**TASK STATEMENT:**
Once the line with "simp [hc, hx]" is found in the data, output it and each following line exactly, up to and including the line with "[Memory.list, e, l, if_false]", and nothing before or after.
─── DATA FOR THIS TASK ───
-- ==== Sys2Proof/Certificates/Slice0/Obligations.lean ====
section
/-! DEFINITION. The statements for the provers, from the rules of the manual. A frame (Keeps, Only, VatSame) says that what it does not name is
unchanged but for bookkeeping. -/

section

open Sys2Proof Sys2Proof.Machine

/-- A step runs the command at the front of the queue; an empty queue idles; every command ends in a next state. From
spec/95_what_each_step_holds.md. It rests on readings and choices of the model: log entries 1. -/
def Obligations.StepRunsTheFrontCommand : Prop :=
  (∀ (s : State) (c : Instr) (rest : List Instr), s.pending = c :: rest → step s = exec c { s with pending := rest }) ∧
  (∀ s : State, s.pending = [] → step s = .next s) ∧
  (∀ (s : State) (c : Instr), ∃ t, exec c s = .next t)

/-- After reset every register field is at its reset value, the vat is empty, nothing waits, and the shown conditions hold. From
spec/21_startup_and_reset.md, Resets; spec/20_registers_journal_sizing_wear.md, GLB block registers. It rests on readings and choices of the
model: log entries 2, 4, 5, 16. -/
def Obligations.ResetState : Prop :=
  (∀ f : Fld, State.reset.get f = f.rst % 2 ^ f.width) ∧ State.reset.vat = [] ∧ State.reset.pending = [] ∧ State.reset.out = [] ∧
  State.reset.held = [] ∧ State.reset.mode = 0 ∧ State.reset.running = false ∧ State.reset.inReset = false ∧ State.reset.canonical = true ∧
  State.reset.Shows

/-- TIME_SET, TIME_STEP, TIME_SLEW, LEAP_SCHEDULE and LEAP_CANCEL: completion, with effects from chapter 3 and frames. From spec/03_time_base.md,
Stepping and slewing; spec/03_time_base.md, TAI, UTC and leap seconds; spec/16_host_interface.md, Commands. It rests on readings and choices of
the model: log entries 37, 41, 130. -/
def Obligations.TimeCommandsComplete : Prop :=
  (∀ (s : State) (h : Hdr) (wide : Nat), s.Accepts h false 0 → s.mode = 0 → wide / 65536 % 2 ^ 32 < 1000000000 → wide < 2 ^ 96 →
    ∃ t, exec (.timeSet h wide) s = .next t ∧ t.flag TIME.TIME_STATUS_STEP_PENDING = true ∧
      Keeps [TIME.TIME_STATUS_STEP_PENDING]
        { s with time := { s.time with steps := s.time.steps ++ [⟨none, h.origin, true, .set (unitsOfWide wide)⟩] } } t) ∧
  (∀ (s : State) (h : Hdr) (offset : Int) (grant : Bool), s.Accepts h false 0 → offset.natAbs ≤ halfWrap → grant = true ∨ s.mode = 0 →
    ∃ t, exec (.timeStep h offset grant) s = .next t ∧ t.flag TIME.TIME_STATUS_STEP_PENDING = true ∧
      Keeps [TIME.TIME_STATUS_STEP_PENDING]
        { s with time := { s.time with steps := s.time.steps ++ [⟨some h, h.origin, grant, .by offset⟩] } } t) ∧
  (∀ (s : State) (h : Hdr) (offset : Int), s.Accepts h false 0 → offset.natAbs ≤ halfWrap →
    s.get REFSEL.REFSEL_STATUS_CLOCK_STATE = 0 ∨ s.get REFSEL.REFSEL_STATUS_CLOCK_STATE = 3 →
    ∃ t, exec (.timeSlew h offset) s = .next t ∧ t.residual = satS 96 (s.residual + offset * 2 ^ 32) ∧
      Keeps [TIME.SLEW_RESID] { s with time := { s.time with slewFrac := t.time.slewFrac } } t) ∧
  (∀ (s : State) (h : Hdr) (target dir : Nat), s.Accepts h false 0 → dir ≤ 1 → s.targetOk (s.targetUnits target) = true →
    s.targetUnits target % 65536000000000 = 0 →
    s.isLate (s.targetUnits target) = false ∨ s.latePol h SHEET.SHEET_CFG_LEAP_LATE_POL = false →
    ∃ t, exec (.leapSchedule h target dir) s = .next t ∧ t.get TIME.LEAP_TARGET = ofS 64 (s.targetUnits target) ∧
      t.flag TIME.TIME_STATUS_LEAP_ARMED = true ∧ t.get TIME.TIME_STATUS_LEAP_DIR = dir ∧
      Keeps [TIME.LEAP_TARGET, TIME.TIME_STATUS_LEAP_ARMED, TIME.TIME_STATUS_LEAP_DIR, TIME.TIME_STATUS_LEAP_WARNING, SHEET.LATE_CNT]
        { s with time := { s.time with
          leap := some ⟨s.isLate (s.targetUnits target), s.latePol h SHEET.SHEET_CFG_LEAP_LATE_POL, h.origin⟩ } } t) ∧
  (∀ (s : State) (h : Hdr), s.Accepts h false 0 →
    ∃ t, exec (.leapCancel h) s = .next t ∧ t.flag TIME.TIME_STATUS_LEAP_ARMED = false ∧ t.flag TIME.TIME_STATUS_LEAP_WARNING = false ∧
      Keeps [TIME.TIME_STATUS_LEAP_ARMED, TIME.TIME_STATUS_LEAP_WARNING] { s with time := { s.time with leap := none } } t)
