-- ==== Sys2Proof/Laws/Memory.lean ====
section
/-! SUPPORT. The vat: every operation keeps its canonical form, and what a read gives after a write. -/

namespace Sys2Proof.Machine

/-- The addresses of a list are above a bound. -/
def Memory.above (a : Nat) (m : Memory) : Prop := ∀ c ∈ m, a < c.1

theorem Memory.wf_iff (k : Nat) (v : Byte) (t : Memory) :
    Memory.wf ((k, v) :: t) = true ↔ v ≠ 0 ∧ Memory.above k t ∧ Memory.wf t = true := by
  induction t generalizing k v with
  | nil => simp [Memory.wf, Memory.above]
  | cons c t ih =>
    obtain ⟨k', v'⟩ := c
    simp only [Memory.wf, Bool.and_eq_true, bne_iff_ne, decide_eq_true_eq, ne_eq]
    constructor
    · rintro ⟨⟨h1, h2⟩, h3⟩
      refine ⟨h1, ?_, h3⟩
      obtain ⟨_, h5, _⟩ := (ih k' v').1 h3
      intro c hc
      rcases List.mem_cons.1 hc with rfl | hc
      · exact h2
      · exact lt_trans h2 (h5 c hc)
    · rintro ⟨h1, h2, h3⟩
      exact ⟨⟨h1, h2 (k', v') (by simp)⟩, h3⟩

theorem Memory.above_drop {a : Nat} {m : Memory} (h : Memory.above a m) (x : Nat) : Memory.above a (m.drop x) := by
  induction m with
  | nil => exact h
  | cons c t ih =>
    obtain ⟨k, v⟩ := c
    have ht : Memory.above a t := fun c hc => h c (by simp [hc])
    by_cases h1 : k = x
    · simpa [Memory.drop, h1] using ht
    · by_cases h2 : x < k
      · simpa [Memory.drop, h1, h2] using h
      · intro c hc
        simp [Memory.drop, h1, h2] at hc
        rcases hc with rfl | hc
        · exact h _ (by simp)
        · exact ih ht c hc

theorem Memory.wf_drop (m : Memory) (x : Nat) (h : m.wf = true) : (m.drop x).wf = true := by
  induction m with
  | nil => rfl
  | cons c t ih =>
    obtain ⟨k, v⟩ := c
    obtain ⟨h1, h2, h3⟩ := (Memory.wf_iff k v t).1 h
    by_cases e : k = x
    · simpa [Memory.drop, e] using h3
    · by_cases l : x < k
      · simpa [Memory.drop, e, l] using h
      · simp only [Memory.drop, e, l, if_false]
        exact (Memory.wf_iff _ _ _).2 ⟨h1, Memory.above_drop h2 x, ih h3⟩

theorem Memory.above_list {a : Nat} {m : Memory} (h : Memory.above a m) (x : Nat) (b : Byte) (hx : a < x) :
    Memory.above a (m.list x b) := by
  induction m with
  | nil => intro c hc; simp [Memory.list] at hc; simp [hc, hx]
  | cons c t ih =>
    obtain ⟨k, v⟩ := c
    have ht : Memory.above a t := fun c hc => h c (by simp [hc])
    intro c hc
    by_cases h1 : k = x
    · simp [Memory.list, h1] at hc
      rcases hc with rfl | hc
      · exact hx
      · exact ht c hc
    · by_cases h2 : x < k
      · simp [Memory.list, h1, h2] at hc
        rcases hc with rfl | rfl | hc
        · exact hx
        · exact h _ (by simp)
        · exact ht c hc
      · simp [Memory.list, h1, h2] at hc
        rcases hc with rfl | hc
        · exact h _ (by simp)
        · exact ih ht c hc

theorem Memory.wf_list (m : Memory) (x : Nat) (b : Byte) (hb : b ≠ 0) (h : m.wf = true) : (m.list x b).wf = true := by
  induction m with
  | nil => simpa [Memory.list, Memory.wf] using hb
  | cons c t ih =>
    obtain ⟨k, v⟩ := c
    obtain ⟨h1, h2, h3⟩ := (Memory.wf_iff k v t).1 h
    by_cases e : k = x
    · subst e
      simpa [Memory.list] using (Memory.wf_iff _ _ _).2 ⟨hb, h2, h3⟩
    · by_cases l : x < k
      · simp only [Memory.list, e, l, if_false, if_true]
        refine (Memory.wf_iff _ _ _).2 ⟨hb, ?_, h⟩
        intro c hc
        rcases List.mem_cons.1 hc with rfl | hc
        · exact l
        · exact lt_trans l (h2 c hc)
      · simp only [Memory.list, e, l, if_false]
        exact (Memory.wf_iff _ _ _).2 ⟨h1, Memory.above_list h2 x b (by omega), ih h3⟩

/-- A write of one byte keeps the canonical form. -/
theorem Memory.wf_write (m : Memory) (x : Nat) (b : Byte) (h : m.wf = true) : (m.write x b).wf = true := by
  unfold Memory.write
  split
  · exact Memory.wf_drop m x h
  · next hb => exact Memory.wf_list m x b hb h

/-- A write of a run of bytes keeps the canonical form. -/
theorem Memory.wf_writes (m : Memory) (x : Nat) (bs : List Byte) (h : m.wf = true) : (m.writes x bs).wf = true := by
  induction bs generalizing m x with
  | nil => simpa [Memory.writes] using h
  | cons b bs ih => exact ih _ _ (Memory.wf_write m x b h)

theorem Memory.read_above {a : Nat} {m : Memory} (h : Memory.above a m) : m.read a = 0 := by
  cases m with
  | nil => rfl
  | cons c t =>
    obtain ⟨k, v⟩ := c
    have hk : a < k := h (k, v) (by simp)
    simp [Memory.read, hk, Nat.ne_of_gt hk]

/-- A byte reads as it was written. -/
theorem Memory.read_write_same (m : Memory) (x : Nat) (b : Byte) (h : m.wf = true) : (m.write x b).read x = b := by
  unfold Memory.write
  by_cases hb : b = 0
  · simp only [hb, if_true]
    induction m with
    | nil => rfl
    | cons c t ih =>
      obtain ⟨k, v⟩ := c
      obtain ⟨_, h2, h3⟩ := (Memory.wf_iff k v t).1 h
      by_cases e : k = x
      · subst e; simpa [Memory.drop] using Memory.read_above h2
      · by_cases l : x < k
        · simp [Memory.drop, Memory.read, e, l]
        · simpa [Memory.drop, Memory.read, e, l] using ih h3
  · simp only [hb, if_false]
    clear h
    induction m with
    | nil => simp [Memory.list, Memory.read]
    | cons c t ih =>
      obtain ⟨k, v⟩ := c
      by_cases e : k = x
      · simp [Memory.list, Memory.read, e]
      · by_cases l : x < k
        · simp [Memory.list, Memory.read, e, l]
        · simpa [Memory.list, Memory.read, e, l] using ih

/-- A write of one byte leaves every other byte as it was. -/
theorem Memory.read_write_other (m : Memory) (x y : Nat) (b : Byte) (h : m.wf = true) (n : y ≠ x) :
    (m.write x b).read y = m.read y := by
  unfold Memory.write
  by_cases hb : b = 0
  · simp only [hb, if_true]
    induction m with
    | nil => rfl
    | cons c t ih =>
      obtain ⟨k, v⟩ := c
      obtain ⟨_, h2, h3⟩ := (Memory.wf_iff k v t).1 h
      by_cases e : k = x
      · subst e
        by_cases l : y < k
        · have : Memory.above y t := fun c hc => lt_trans l (h2 c hc)
          simp [Memory.drop, Memory.read, l, Memory.read_above this, Ne.symm n]
        · simp [Memory.drop, Memory.read, l, Ne.symm n]
      · by_cases l : x < k
        · simp [Memory.drop, e, l]
        · by_cases ey : k = y
          · subst ey; simp [Memory.drop, Memory.read, e, l]
          · by_cases ly : y < k
            · simp [Memory.drop, Memory.read, e, l, ey, ly]
            · simpa [Memory.drop, Memory.read, e, l, ey, ly] using ih h3
  · simp only [hb, if_false]
    clear h
    induction m with
    | nil =>
      simp [Memory.list, Memory.read, Ne.symm n]
    | cons c t ih =>
      obtain ⟨k, v⟩ := c
      by_cases e : k = x
      · simp [Memory.list, Memory.read, e, Ne.symm n]
      · by_cases l : x < k
        · by_cases ly : y < x
          · have h4 : y < k := by omega
            have h5 : k ≠ y := by omega
            simp [Memory.list, Memory.read, e, l, ly, h4, h5, Ne.symm n]
          · simp [Memory.list, Memory.read, e, l, ly, Ne.symm n]
        · by_cases ey : k = y
          · subst ey; simp [Memory.list, Memory.read, e, l]
          · by_cases ly : y < k
            · simp [Memory.list, Memory.read, e, l, ey, ly]
            · simpa [Memory.list, Memory.read, e, l, ey, ly] using ih

/-- A write of a run of bytes leaves the bytes outside the run as they were. -/
theorem Memory.read_writes_other (m : Memory) (x y : Nat) (bs : List Byte) (h : m.wf = true)
    (n : y < x ∨ x + bs.length ≤ y) : (m.writes x bs).read y = m.read y := by
  induction bs generalizing m x with
  | nil => rfl
  | cons b bs ih =>
    have hl : (b :: bs).length = bs.length + 1 := rfl
    rw [hl] at n
    rw [Memory.writes, ih _ _ (Memory.wf_write m x b h) (by omega)]
    exact Memory.read_write_other m x y b h (by omega)

/-- A run of bytes reads as it was written. -/
theorem Memory.read_writes_same (m : Memory) (x : Nat) (bs : List Byte) (h : m.wf = true) (i : Nat) (hi : i < bs.length) :
    (m.writes x bs).read (x + i) = bs[i] := by
  induction bs generalizing m x i with
  | nil => simp at hi
  | cons b bs ih =>
    have hw := Memory.wf_write m x b h
    cases i with
    | zero =>
      rw [Memory.writes, Memory.read_writes_other _ _ _ _ hw (by omega)]
      simpa using Memory.read_write_same m x b h
    | succ i =>
      have hi' : i < bs.length := by simpa using hi
      have e : x + (i + 1) = x + 1 + i := by omega
      rw [Memory.writes, e, ih _ _ hw i hi']
      simp

end Sys2Proof.Machine
end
───
**RESPONSE:**
  | nil => intro c hc; simp [Memory.list] at hc; simp [hc, hx]
  | cons c t ih =>
    obtain ⟨k, v⟩ := c
    have ht : Memory.above a t := fun c hc => h c (by simp [hc])
    intro c hc
    by_cases h1 : k = x
    · simp [Memory.list, h1] at hc
      rcases hc with rfl | hc
      · exact hx
      · exact ht c hc
    · by_cases h2 : x < k
      · simp [Memory.list, h1, h2] at hc
        rcases hc with rfl | rfl | hc
        · exact hx
        · exact h _ (by simp)
        · exact ht c hc
      · simp [Memory.list, h1, h2] at hc
        rcases hc with rfl | hc
        · exact h _ (by simp)
        · exact ih ht c hc

theorem Memory.wf_list (m : Memory) (x : Nat) (b : Byte) (hb : b ≠ 0) (h : m.wf = true) : (m.list x b).wf = true := by
  induction m with
  | nil => simpa [Memory.list, Memory.wf] using hb
  | cons c t ih =>
    obtain ⟨k, v⟩ := c
    obtain ⟨h1, h2, h3⟩ := (Memory.wf_iff k v t).1 h
    by_cases e : k = x
    · subst e
      simpa [Memory.list] using (Memory.wf_iff _ _ _).2 ⟨hb, h2, h3⟩
    · by_cases l : x < k
      · simp only [Memory.list, e, l, if_false, if_true]
        refine (Memory.wf_iff _ _ _).2 ⟨hb, ?_, h⟩
        intro c hc
        rcases List.mem_cons.1 hc with rfl | hc
        · exact l
        · exact lt_trans l (h2 c hc)
      · simp only [Memory.list, e, l, if_false]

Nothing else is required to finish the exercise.